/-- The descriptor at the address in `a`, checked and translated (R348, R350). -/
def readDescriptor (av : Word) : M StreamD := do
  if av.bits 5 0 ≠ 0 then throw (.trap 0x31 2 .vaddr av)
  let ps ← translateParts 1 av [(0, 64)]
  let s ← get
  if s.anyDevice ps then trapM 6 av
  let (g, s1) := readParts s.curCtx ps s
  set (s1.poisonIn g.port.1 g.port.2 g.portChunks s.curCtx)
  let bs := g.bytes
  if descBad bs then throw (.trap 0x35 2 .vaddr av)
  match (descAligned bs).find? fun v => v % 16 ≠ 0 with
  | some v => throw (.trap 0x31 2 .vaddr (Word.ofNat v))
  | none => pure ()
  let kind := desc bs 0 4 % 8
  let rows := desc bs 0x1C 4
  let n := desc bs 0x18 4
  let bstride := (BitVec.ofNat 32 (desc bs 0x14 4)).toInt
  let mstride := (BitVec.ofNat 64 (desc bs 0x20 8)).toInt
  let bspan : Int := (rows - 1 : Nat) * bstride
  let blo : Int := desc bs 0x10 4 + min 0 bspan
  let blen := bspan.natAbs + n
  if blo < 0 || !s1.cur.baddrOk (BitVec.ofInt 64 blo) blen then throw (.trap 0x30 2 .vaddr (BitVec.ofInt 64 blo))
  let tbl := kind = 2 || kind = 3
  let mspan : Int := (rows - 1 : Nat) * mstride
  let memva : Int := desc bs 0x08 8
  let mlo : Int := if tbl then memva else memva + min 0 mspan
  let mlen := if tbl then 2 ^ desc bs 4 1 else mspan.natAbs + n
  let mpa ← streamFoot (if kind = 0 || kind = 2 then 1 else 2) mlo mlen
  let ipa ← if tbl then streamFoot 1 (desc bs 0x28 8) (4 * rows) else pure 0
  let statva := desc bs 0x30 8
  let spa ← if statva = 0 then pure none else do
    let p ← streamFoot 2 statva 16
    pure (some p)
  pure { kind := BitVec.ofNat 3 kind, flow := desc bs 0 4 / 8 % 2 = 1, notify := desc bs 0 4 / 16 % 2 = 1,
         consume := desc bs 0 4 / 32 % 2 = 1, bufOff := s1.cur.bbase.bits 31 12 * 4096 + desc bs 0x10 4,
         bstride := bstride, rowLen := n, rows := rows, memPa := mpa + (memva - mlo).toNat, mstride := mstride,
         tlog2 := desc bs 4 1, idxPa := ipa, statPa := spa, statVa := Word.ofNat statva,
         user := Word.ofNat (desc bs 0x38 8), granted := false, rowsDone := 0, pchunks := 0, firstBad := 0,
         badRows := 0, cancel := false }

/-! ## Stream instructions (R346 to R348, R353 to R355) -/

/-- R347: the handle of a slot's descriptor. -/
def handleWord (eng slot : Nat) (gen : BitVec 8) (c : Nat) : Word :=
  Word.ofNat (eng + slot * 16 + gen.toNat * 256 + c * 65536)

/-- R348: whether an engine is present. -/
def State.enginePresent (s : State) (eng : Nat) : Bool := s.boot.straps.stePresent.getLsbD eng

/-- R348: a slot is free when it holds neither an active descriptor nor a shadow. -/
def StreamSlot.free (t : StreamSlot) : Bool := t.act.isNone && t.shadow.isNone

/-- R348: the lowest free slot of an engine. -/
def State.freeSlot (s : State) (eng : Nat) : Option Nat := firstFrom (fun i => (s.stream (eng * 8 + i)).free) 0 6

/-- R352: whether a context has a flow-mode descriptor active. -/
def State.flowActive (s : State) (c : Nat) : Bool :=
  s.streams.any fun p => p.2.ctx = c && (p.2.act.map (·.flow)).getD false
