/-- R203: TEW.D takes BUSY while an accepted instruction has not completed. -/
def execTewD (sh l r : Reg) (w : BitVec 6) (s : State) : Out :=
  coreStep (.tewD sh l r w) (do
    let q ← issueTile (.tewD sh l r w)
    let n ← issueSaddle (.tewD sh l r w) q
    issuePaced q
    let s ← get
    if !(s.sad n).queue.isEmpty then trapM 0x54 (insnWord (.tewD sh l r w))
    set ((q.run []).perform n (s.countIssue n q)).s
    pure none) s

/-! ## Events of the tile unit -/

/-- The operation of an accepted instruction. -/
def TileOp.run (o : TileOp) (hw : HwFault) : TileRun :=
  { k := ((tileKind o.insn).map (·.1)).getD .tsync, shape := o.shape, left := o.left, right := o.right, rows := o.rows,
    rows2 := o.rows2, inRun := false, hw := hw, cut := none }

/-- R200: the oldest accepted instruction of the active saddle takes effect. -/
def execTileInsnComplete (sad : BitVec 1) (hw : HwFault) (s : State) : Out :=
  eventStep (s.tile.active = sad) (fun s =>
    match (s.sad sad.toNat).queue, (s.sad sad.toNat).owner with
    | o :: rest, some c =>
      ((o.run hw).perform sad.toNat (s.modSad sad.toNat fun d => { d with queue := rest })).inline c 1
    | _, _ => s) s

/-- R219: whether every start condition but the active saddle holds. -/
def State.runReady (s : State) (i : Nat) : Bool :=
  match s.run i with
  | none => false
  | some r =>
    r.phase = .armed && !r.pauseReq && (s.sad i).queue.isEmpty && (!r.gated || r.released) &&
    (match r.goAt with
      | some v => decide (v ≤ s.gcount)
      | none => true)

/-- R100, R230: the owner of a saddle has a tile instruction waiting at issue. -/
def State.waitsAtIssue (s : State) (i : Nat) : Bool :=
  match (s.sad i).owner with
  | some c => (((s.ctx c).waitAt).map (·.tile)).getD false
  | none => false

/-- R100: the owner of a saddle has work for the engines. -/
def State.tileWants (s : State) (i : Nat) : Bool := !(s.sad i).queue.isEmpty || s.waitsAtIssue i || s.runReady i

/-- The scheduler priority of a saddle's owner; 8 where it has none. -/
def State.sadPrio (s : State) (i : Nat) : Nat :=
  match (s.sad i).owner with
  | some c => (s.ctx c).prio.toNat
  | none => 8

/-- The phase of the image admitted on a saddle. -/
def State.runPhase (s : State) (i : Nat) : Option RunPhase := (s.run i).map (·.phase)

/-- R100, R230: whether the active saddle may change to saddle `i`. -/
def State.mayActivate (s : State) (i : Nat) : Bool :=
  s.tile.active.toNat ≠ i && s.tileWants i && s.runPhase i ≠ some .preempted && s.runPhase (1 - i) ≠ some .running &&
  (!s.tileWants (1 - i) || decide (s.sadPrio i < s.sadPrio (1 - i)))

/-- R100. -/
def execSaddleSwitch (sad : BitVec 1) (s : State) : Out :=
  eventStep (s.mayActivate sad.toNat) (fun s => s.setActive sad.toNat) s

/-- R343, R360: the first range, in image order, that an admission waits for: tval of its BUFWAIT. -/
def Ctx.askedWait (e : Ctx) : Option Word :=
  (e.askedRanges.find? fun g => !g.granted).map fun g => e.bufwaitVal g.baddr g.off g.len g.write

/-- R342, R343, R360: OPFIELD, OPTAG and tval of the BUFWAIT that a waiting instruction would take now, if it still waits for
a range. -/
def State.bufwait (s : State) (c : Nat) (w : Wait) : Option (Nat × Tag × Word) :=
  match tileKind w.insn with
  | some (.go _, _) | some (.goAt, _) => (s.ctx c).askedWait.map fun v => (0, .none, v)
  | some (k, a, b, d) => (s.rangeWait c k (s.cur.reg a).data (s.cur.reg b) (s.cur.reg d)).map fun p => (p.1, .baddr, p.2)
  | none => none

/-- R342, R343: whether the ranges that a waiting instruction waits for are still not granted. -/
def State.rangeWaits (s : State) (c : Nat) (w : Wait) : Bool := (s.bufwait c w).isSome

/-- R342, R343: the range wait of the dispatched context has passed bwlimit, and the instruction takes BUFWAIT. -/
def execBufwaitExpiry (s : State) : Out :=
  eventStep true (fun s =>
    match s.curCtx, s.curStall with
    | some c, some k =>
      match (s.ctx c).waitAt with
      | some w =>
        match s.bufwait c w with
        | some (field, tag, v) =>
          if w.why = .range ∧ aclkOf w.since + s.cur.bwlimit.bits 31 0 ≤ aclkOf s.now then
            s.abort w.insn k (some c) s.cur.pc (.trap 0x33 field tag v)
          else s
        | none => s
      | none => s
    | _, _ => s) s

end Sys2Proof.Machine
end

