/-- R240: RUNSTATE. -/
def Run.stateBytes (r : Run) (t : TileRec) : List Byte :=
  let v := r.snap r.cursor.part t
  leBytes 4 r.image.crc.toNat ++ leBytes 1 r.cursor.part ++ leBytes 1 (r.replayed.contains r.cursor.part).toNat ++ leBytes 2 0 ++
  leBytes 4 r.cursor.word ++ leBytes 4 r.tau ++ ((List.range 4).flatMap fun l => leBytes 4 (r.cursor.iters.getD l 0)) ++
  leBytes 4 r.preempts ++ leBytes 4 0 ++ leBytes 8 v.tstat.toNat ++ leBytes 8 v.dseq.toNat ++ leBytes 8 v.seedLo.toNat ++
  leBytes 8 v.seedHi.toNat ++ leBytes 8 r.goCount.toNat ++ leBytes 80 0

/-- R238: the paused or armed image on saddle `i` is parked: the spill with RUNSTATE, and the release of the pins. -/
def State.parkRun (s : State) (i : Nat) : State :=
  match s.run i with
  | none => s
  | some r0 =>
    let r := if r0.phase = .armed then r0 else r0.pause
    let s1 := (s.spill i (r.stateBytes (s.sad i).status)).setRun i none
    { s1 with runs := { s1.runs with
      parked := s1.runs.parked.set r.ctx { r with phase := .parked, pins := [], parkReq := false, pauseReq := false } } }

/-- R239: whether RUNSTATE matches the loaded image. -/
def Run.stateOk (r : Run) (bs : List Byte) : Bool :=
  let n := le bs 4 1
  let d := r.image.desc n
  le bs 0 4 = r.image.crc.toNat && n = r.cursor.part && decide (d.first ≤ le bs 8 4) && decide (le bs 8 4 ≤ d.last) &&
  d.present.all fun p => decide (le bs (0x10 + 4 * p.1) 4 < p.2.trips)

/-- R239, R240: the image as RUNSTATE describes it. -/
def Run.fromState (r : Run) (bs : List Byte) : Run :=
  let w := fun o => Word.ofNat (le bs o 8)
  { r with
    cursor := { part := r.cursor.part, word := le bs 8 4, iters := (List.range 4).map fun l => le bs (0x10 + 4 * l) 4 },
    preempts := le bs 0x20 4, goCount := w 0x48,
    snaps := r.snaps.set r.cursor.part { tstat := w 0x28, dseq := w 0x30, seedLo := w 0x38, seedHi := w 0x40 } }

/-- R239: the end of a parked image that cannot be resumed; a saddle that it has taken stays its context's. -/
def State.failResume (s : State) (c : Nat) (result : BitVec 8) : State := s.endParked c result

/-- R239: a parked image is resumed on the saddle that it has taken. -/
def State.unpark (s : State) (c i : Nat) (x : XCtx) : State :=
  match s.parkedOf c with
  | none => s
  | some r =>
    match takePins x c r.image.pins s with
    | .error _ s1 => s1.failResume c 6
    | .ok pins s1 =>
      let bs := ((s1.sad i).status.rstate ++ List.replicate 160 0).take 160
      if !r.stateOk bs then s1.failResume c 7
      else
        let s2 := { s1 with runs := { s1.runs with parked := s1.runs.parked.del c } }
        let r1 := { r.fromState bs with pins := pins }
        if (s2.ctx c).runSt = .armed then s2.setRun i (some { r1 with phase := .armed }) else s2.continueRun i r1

#### TASK:
Up to and including the line with "if s.anyDevice ps then trapM 6 av", reproduce the material above exactly as it appears, starting from its first line.

#### ANSWER FOR THIS EXERCISE:
/-- The descriptor at the address in `a`, checked and translated (R348, R350). -/
def readDescriptor (av : Word) : M StreamD := do
  if av.bits 5 0 ≠ 0 then throw (.trap 0x31 2 .vaddr av)
  let ps ← translateParts 1 av [(0, 64)]
  let s ← get
  if s.anyDevice ps then trapM 6 av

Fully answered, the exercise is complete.